Life of the world’s prime lover Casanova − foursomes, bedding nuns and libido secrets and techniques
The legendary lover Giacomo Casanova was born more than 300 years. Since then, his surname has passed into everyday speech as a byword for bed-hopping lotharios.
But the Italian playboy, portrayed by Heath Ledger in a 2005 movie, and David Tennant in the same year on TV, was also a scam artist, soldier, spy, prison escapee and even a science fiction writer. Here we take a closer look at the life of the rogue.
Born in Venice on April 2, 1725, to a pair of impoverished actors, Casanova would grow up to become a 6ft 3in philanderer with long, powdered hair. As he went into adulthood, Casanova ended up having a stellar life, full of action and intrigue.
Seducer
Losing his virginity at 17 to a pair of posh teenage sisters after they shared a boozy dinner, he would eventually count noblewomen and milkmaids among his 120 conquests.
He even secretly spirited a nun, known as “MM”, out of her convent for a night of passion via a gondola.
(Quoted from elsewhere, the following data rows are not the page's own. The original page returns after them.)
-- ==== Sys2Proof/Laws/State.lean ====
section
/-! SUPPORT. What each update of the state does to each field, and to a register read, so that no proof unfolds an update. -/

namespace Sys2Proof.Machine

variable (s : State)

/-- Reading a register after writing one (R13, R14: no register is special). -/
@[simp] theorem State.rfRead_rfWrite (i j : Fin 32) (v : Word) :
    (s.rfWrite i v).rfRead j = if i = j then v else s.rfRead j := by
  simp [State.rfRead, State.rfWrite, Vector.get_eq_getElem, Vector.getElem_set, Fin.ext_iff]

/-- A register read is the register field at that index. -/
theorem State.x_get (i : Fin 32) : s.x.get i = s.rfRead i := rfl

@[simp] theorem State.rfWrite_x (i : Fin 32) (v : Word) : (s.rfWrite i v).x = s.x.set i v := rfl
@[simp] theorem State.rfWrite_rem (i : Fin 32) (v : Word) : (s.rfWrite i v).rem = s.rem := rfl
@[simp] theorem State.rfWrite_pc (i : Fin 32) (v : Word) : (s.rfWrite i v).pc = s.pc := rfl
@[simp] theorem State.rfWrite_status (i : Fin 32) (v : Word) : (s.rfWrite i v).status = s.status := rfl
@[simp] theorem State.rfWrite_prog (i : Fin 32) (v : Word) : (s.rfWrite i v).prog = s.prog := rfl
@[simp] theorem State.rfWrite_diag (i : Fin 32) (v : Word) : (s.rfWrite i v).diag = s.diag := rfl
@[simp] theorem State.rfWrite_draws (i : Fin 32) (v : Word) : (s.rfWrite i v).draws = s.draws := rfl

@[simp] theorem State.rfWriteRem_x (v : Word) : (s.rfWriteRem v).x = s.x := rfl
@[simp] theorem State.rfWriteRem_rem (v : Word) : (s.rfWriteRem v).rem = v := rfl
@[simp] theorem State.rfWriteRem_pc (v : Word) : (s.rfWriteRem v).pc = s.pc := rfl
@[simp] theorem State.rfWriteRem_status (v : Word) : (s.rfWriteRem v).status = s.status := rfl
@[simp] theorem State.rfWriteRem_prog (v : Word) : (s.rfWriteRem v).prog = s.prog := rfl
@[simp] theorem State.rfWriteRem_diag (v : Word) : (s.rfWriteRem v).diag = s.diag := rfl
@[simp] theorem State.rfWriteRem_draws (v : Word) : (s.rfWriteRem v).draws = s.draws := rfl
@[simp] theorem State.rfRead_rfWriteRem (v : Word) (j : Fin 32) : (s.rfWriteRem v).rfRead j = s.rfRead j := rfl

@[simp] theorem State.pcAdvance_x (n : Nat) : (s.pcAdvance n).x = s.x := rfl
@[simp] theorem State.pcAdvance_rem (n : Nat) : (s.pcAdvance n).rem = s.rem := rfl
@[simp] theorem State.pcAdvance_pc (n : Nat) : (s.pcAdvance n).pc = s.pc + BitVec.ofNat 32 n := rfl
@[simp] theorem State.pcAdvance_status (n : Nat) : (s.pcAdvance n).status = s.status := rfl
@[simp] theorem State.pcAdvance_prog (n : Nat) : (s.pcAdvance n).prog = s.prog := rfl
@[simp] theorem State.pcAdvance_diag (n : Nat) : (s.pcAdvance n).diag = s.diag := rfl
@[simp] theorem State.pcAdvance_draws (n : Nat) : (s.pcAdvance n).draws = s.draws := rfl
@[simp] theorem State.rfRead_pcAdvance (n : Nat) (j : Fin 32) : (s.pcAdvance n).rfRead j = s.rfRead j := rfl

@[simp] theorem State.pcLoad_x (v : Word) : (s.pcLoad v).x = s.x := rfl
@[simp] theorem State.pcLoad_rem (v : Word) : (s.pcLoad v).rem = s.rem := rfl
@[simp] theorem State.pcLoad_pc (v : Word) : (s.pcLoad v).pc = v := BitVec.setWidth_eq v
@[simp] theorem State.pcLoad_status (v : Word) : (s.pcLoad v).status = s.status := rfl
@[simp] theorem State.pcLoad_prog (v : Word) : (s.pcLoad v).prog = s.prog := rfl
@[simp] theorem State.pcLoad_diag (v : Word) : (s.pcLoad v).diag = s.diag := rfl
@[simp] theorem State.pcLoad_draws (v : Word) : (s.pcLoad v).draws = s.draws := rfl
@[simp] theorem State.rfRead_pcLoad (v : Word) (j : Fin 32) : (s.pcLoad v).rfRead j = s.rfRead j := rfl

@[simp] theorem State.pcSet_x (v : PcWord) : (s.pcSet v).x = s.x := rfl
@[simp] theorem State.pcSet_rem (v : PcWord) : (s.pcSet v).rem = s.rem := rfl
@[simp] theorem State.pcSet_pc (v : PcWord) : (s.pcSet v).pc = v := rfl
@[simp] theorem State.pcSet_status (v : PcWord) : (s.pcSet v).status = s.status := rfl
@[simp] theorem State.pcSet_prog (v : PcWord) : (s.pcSet v).prog = s.prog := rfl
@[simp] theorem State.pcSet_diag (v : PcWord) : (s.pcSet v).diag = s.diag := rfl
@[simp] theorem State.pcSet_draws (v : PcWord) : (s.pcSet v).draws = s.draws := rfl
@[simp] theorem State.rfRead_pcSet (v : PcWord) (j : Fin 32) : (s.pcSet v).rfRead j = s.rfRead j := rfl

@[simp] theorem State.emit_x (e : DiagEvent) : (s.emit e).x = s.x := rfl
@[simp] theorem State.emit_rem (e : DiagEvent) : (s.emit e).rem = s.rem := rfl
@[simp] theorem State.emit_pc (e : DiagEvent) : (s.emit e).pc = s.pc := rfl
@[simp] theorem State.emit_status (e : DiagEvent) : (s.emit e).status = s.status := rfl
@[simp] theorem State.emit_prog (e : DiagEvent) : (s.emit e).prog = s.prog := rfl
@[simp] theorem State.emit_diag (e : DiagEvent) : (s.emit e).diag = s.diag ++ [e] := rfl
@[simp] theorem State.emit_draws (e : DiagEvent) : (s.emit e).draws = s.draws := rfl
@[simp] theorem State.rfRead_emit (e : DiagEvent) (j : Fin 32) : (s.emit e).rfRead j = s.rfRead j := rfl

@[simp] theorem State.stop_x (c : StopCause) : (s.stop c).x = s.x := rfl
@[simp] theorem State.stop_rem (c : StopCause) : (s.stop c).rem = s.rem := rfl
@[simp] theorem State.stop_pc (c : StopCause) : (s.stop c).pc = s.pc := rfl
@[simp] theorem State.stop_status (c : StopCause) : (s.stop c).status = .halted c := rfl
@[simp] theorem State.stop_prog (c : StopCause) : (s.stop c).prog = s.prog := rfl
@[simp] theorem State.stop_diag (c : StopCause) : (s.stop c).diag = s.diag := rfl
@[simp] theorem State.stop_draws (c : StopCause) : (s.stop c).draws = s.draws := rfl
@[simp] theorem State.rfRead_stop (c : StopCause) (j : Fin 32) : (s.stop c).rfRead j = s.rfRead j := rfl

@[simp] theorem State.raiseFault_x (c : FaultCause) : (s.raiseFault c).x = Config.faultRegs s.faultSite := rfl
@[simp] theorem State.raiseFault_rem (c : FaultCause) : (s.raiseFault c).rem = Config.faultRem s.faultSite := rfl
@[simp] theorem State.raiseFault_pc (c : FaultCause) : (s.raiseFault c).pc = Config.faultPc s.faultSite := rfl
@[simp] theorem State.raiseFault_status (c : FaultCause) : (s.raiseFault c).status = .faulted c := rfl
@[simp] theorem State.raiseFault_prog (c : FaultCause) : (s.raiseFault c).prog = s.prog := rfl
@[simp] theorem State.raiseFault_diag (c : FaultCause) : (s.raiseFault c).diag = s.diag := rfl
@[simp] theorem State.raiseFault_draws (c : FaultCause) : (s.raiseFault c).draws = s.draws + 1 := rfl

/-- The writes of an arithmetic instruction without a remainder. -/
@[simp] theorem State.writeResult_none (i : Fin 32) (v : Word) :
    s.writeResult i ⟨v, none⟩ = s.rfWrite i v := rfl

/-- The writes of an arithmetic instruction with a remainder. -/
@[simp] theorem State.writeResult_some (i : Fin 32) (v r : Word) :
    s.writeResult i ⟨v, some r⟩ = (s.rfWrite i v).rfWriteRem r := rfl

/-- Two states with equal fields are equal. -/
theorem State.ext_fields {s t : State} (hx : ∀ i, s.rfRead i = t.rfRead i) (hr : s.rem = t.rem)
    (hp : s.pc = t.pc) (hs : s.status = t.status) (hm : s.prog = t.prog) (hd : s.diag = t.diag)
    (hw : s.draws = t.draws) : s = t := by
  cases s; cases t
  simp only [State.rfRead, Vector.get_eq_getElem] at *
  subst hr hp hs hm hd hw
  congr 1
  exact Vector.ext fun i hi => hx ⟨i, hi⟩

end Sys2Proof.Machine
end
Their affair later became a foursome involving another nun and the French ambassador.
Often boosting his libido by gobbling roquefort cheese, he once hid in a chapel confessional box to seduce a mayor’s wife, romanced a newlywed bride in a carriage and was wounded in a duel over an Italian actress. He also bedded a woman who had been pretending to be a man.
When not frequenting brothels, Casanova found his greatest love with a Frenchwoman, Henriette, whom he said could make him happy “24 hours a day”. He was heartbroken when she left him.
Notorious womaniser Casanova never married but he had illegitimate children and has been accused of both incest and rape. He said: “I was born for the sex opposite to mine. I have always loved it and done all that I could to make myself loved by it.”
Genius
Brought up by his granny, Casanova was plucked from poverty by a priest to study at the university of Padua aged just 12. He graduated at 17 with a degree in law.
His knowledge of medicine helped him save the life of a Venetian man who was having a stroke. The man became his patron, helping the ever cash-strapped Casanova to pose as an aristocrat.
He’d go on to write plays, study for holy orders, briefly become a soldier and violinist, translate Greek works and help France set up a state lottery, as well as running his own silk factory.
Casanova also penned a sci-finovel, Icosameron, about a land at the centre of the Earth where people are both male and female.
Jail breaker
Despite his intellect, scandal followed Casanova everywhere and he was often in trouble with the law. At the age of 30, in 1755, he was imprisoned in a rat-infested cell at the Doge’s Palace in Venice for affronting “common decency”.
Sentenced to five years, in October 1756 he managed to have a sharpened iron bar smuggled to fellow prisoner Father Balbi. It was inside a Bible, carried underneath a plate of pasta. One night, Balbi used it to gouge a hole in his cell’s roof then climb across to dig through to Casanova .
The pair then clambered through the roof, lowered themselves down on a 25ft rope made from bed sheets and talked their way past guards, saying they’d been accidentally locked in the palace after a function. Casanova then fled to Paris.
Scam artist and spy
After beautiful women, gambling was Casanova’s biggest weakness – and he was regularly in debt. He became a conman to make cash, changing his name to Chevalier de Seingalt and posing as a magician and alchemist.
Casanova wowed French society with tricks, even convincing one rich widow he could reincarnate her for a fee. He said: “Deceiving a fool is an exploit worthy of an intelligent man.” His talents for skulduggery saw him recruited to work as a spy abroad by the Venetian and French governments.
Celebrity
During his life the cash-strapped Casanova travelled all over Europe using his charm. He met Catherine the great, Britain’s King george III, composer Mozart and US Founding Father Benjamin Franklin. But his colourful antics made him enemies, seeing him exiled from both Venice and France.
Casanova considered suicide on London’s Westminster Bridge as his sexual prowess waned. He ended up virtually penniless, riddled with venereal disease, working as a librarian in a Bohemian castle.
It was there that he wrote the scandalous 3,700-page memoir detailing his sex life that would secure his fame. It wasn’t published until 1821, which was 23 years after his death, at the age of 73.
Casanova’s Story of My Life was immediately banned by the Vatican, but the manuscript is now in the National Library of France, having been snapped up for a cool £5.75million.